- Prompt:
The expected output is exactly the lines below, starting at the line with "theorem State.feed_src (s" and ending at the line with "(s.feed m bs).context", both included; no other line belongs in it.

- Data records:
/-! ### feed -/

@[simp] theorem State.feed_irqEn (s : State) (m : Bool) (bs : Bytes) :
    (s.feed m bs).irqEn = s.irqEn := by cases m <;> rfl
@[simp] theorem State.feed_done (s : State) (m : Bool) (bs : Bytes) :
    (s.feed m bs).done = s.done := by cases m <;> rfl
@[simp] theorem State.feed_err (s : State) (m : Bool) (bs : Bytes) :
    (s.feed m bs).err = s.err := by cases m <;> rfl
@[simp] theorem State.feed_authOk (s : State) (m : Bool) (bs : Bytes) :
    (s.feed m bs).authOk = s.authOk := by cases m <;> rfl
@[simp] theorem State.feed_ovf (s : State) (m : Bool) (bs : Bytes) :
    (s.feed m bs).ovf = s.ovf := by cases m <;> rfl
@[simp] theorem State.feed_errcode (s : State) (m : Bool) (bs : Bytes) :
    (s.feed m bs).errcode = s.errcode := by cases m <;> rfl
@[simp] theorem State.feed_cmdr (s : State) (m : Bool) (bs : Bytes) :
    (s.feed m bs).cmdr = s.cmdr := by cases m <;> rfl
@[simp] theorem State.feed_src (s : State) (m : Bool) (bs : Bytes) :
    (s.feed m bs).src = s.src := by cases m <;> rfl
@[simp] theorem State.feed_dst (s : State) (m : Bool) (bs : Bytes) :
    (s.feed m bs).dst = s.dst := by cases m <;> rfl
@[simp] theorem State.feed_len (s : State) (m : Bool) (bs : Bytes) :
    (s.feed m bs).len = s.len := by cases m <;> rfl
@[simp] theorem State.feed_iter (s : State) (m : Bool) (bs : Bytes) :
    (s.feed m bs).iter = s.iter := by cases m <;> rfl
@[simp] theorem State.feed_lmod (s : State) (m : Bool) (bs : Bytes) :
    (s.feed m bs).lmod = s.lmod := by cases m <;> rfl
@[simp] theorem State.feed_outlen (s : State) (m : Bool) (bs : Bytes) :
    (s.feed m bs).outlen = s.outlen := by cases m <;> rfl
@[simp] theorem State.feed_ivr (s : State) (m : Bool) (bs : Bytes) :
    (s.feed m bs).ivr = s.ivr := by cases m <;> rfl
@[simp] theorem State.feed_keys (s : State) (m : Bool) (bs : Bytes) :
    (s.feed m bs).keys = s.keys := by cases m <;> rfl
@[simp] theorem State.feed_result (s : State) (m : Bool) (bs : Bytes) :
    (s.feed m bs).result = s.result := by cases m <;> rfl
@[simp] theorem State.feed_buf (s : State) (m : Bool) (bs : Bytes) :
    (s.feed m bs).buf = s.buf := by cases m <;> rfl
@[simp] theorem State.feed_context (s : State) (m : Bool) (bs : Bytes) :
    (s.feed m bs).context = if m then s.context.absorb bs else s.context := by cases m <;> rfl
@[simp] theorem State.feed_phase (s : State) (m : Bool) (bs : Bytes) :
    (s.feed m bs).phase = s.phase := by cases m <;> rfl
@[simp] theorem State.feed_bufSize (s : State) (m : Bool) (bs : Bytes) :
    (s.feed m bs).bufSize = s.bufSize := by cases m <;> rfl
@[simp] theorem State.feed_issues (s : State) (m : Bool) (bs : Bytes) :
    (s.feed m bs).issues = s.issues := by cases m <;> rfl
@[simp] theorem State.feed_delay (s : State) (m : Bool) (bs : Bytes) :
    (s.feed m bs).delay = s.delay := by cases m <;> rfl
@[simp] theorem State.feed_host (s : State) (m : Bool) (bs : Bytes) :
    (s.feed m bs).host = s.host := by cases m <;> rfl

- Solution to the exercise:
@[simp] theorem State.feed_src (s : State) (m : Bool) (bs : Bytes) :
    (s.feed m bs).src = s.src := by cases m <;> rfl
@[simp] theorem State.feed_dst (s : State) (m : Bool) (bs : Bytes) :
    (s.feed m bs).dst = s.dst := by cases m <;> rfl
@[simp] theorem State.feed_len (s : State) (m : Bool) (bs : Bytes) :
    (s.feed m bs).len = s.len := by cases m <;> rfl
@[simp] theorem State.feed_iter (s : State) (m : Bool) (bs : Bytes) :
    (s.feed m bs).iter = s.iter := by cases m <;> rfl
@[simp] theorem State.feed_lmod (s : State) (m : Bool) (bs : Bytes) :
    (s.feed m bs).lmod = s.lmod := by cases m <;> rfl
@[simp] theorem State.feed_outlen (s : State) (m : Bool) (bs : Bytes) :
    (s.feed m bs).outlen = s.outlen := by cases m <;> rfl
@[simp] theorem State.feed_ivr (s : State) (m : Bool) (bs : Bytes) :
    (s.feed m bs).ivr = s.ivr := by cases m <;> rfl
@[simp] theorem State.feed_keys (s : State) (m : Bool) (bs : Bytes) :
    (s.feed m bs).keys = s.keys := by cases m <;> rfl
@[simp] theorem State.feed_result (s : State) (m : Bool) (bs : Bytes) :
    (s.feed m bs).result = s.result := by cases m <;> rfl
@[simp] theorem State.feed_buf (s : State) (m : Bool) (bs : Bytes) :
    (s.feed m bs).buf = s.buf := by cases m <;> rfl
@[simp] theorem State.feed_context (s : State) (m : Bool) (bs : Bytes) :
    (s.feed m bs).context = if m then s.context.absorb bs else s.context := by cases m <;> rfl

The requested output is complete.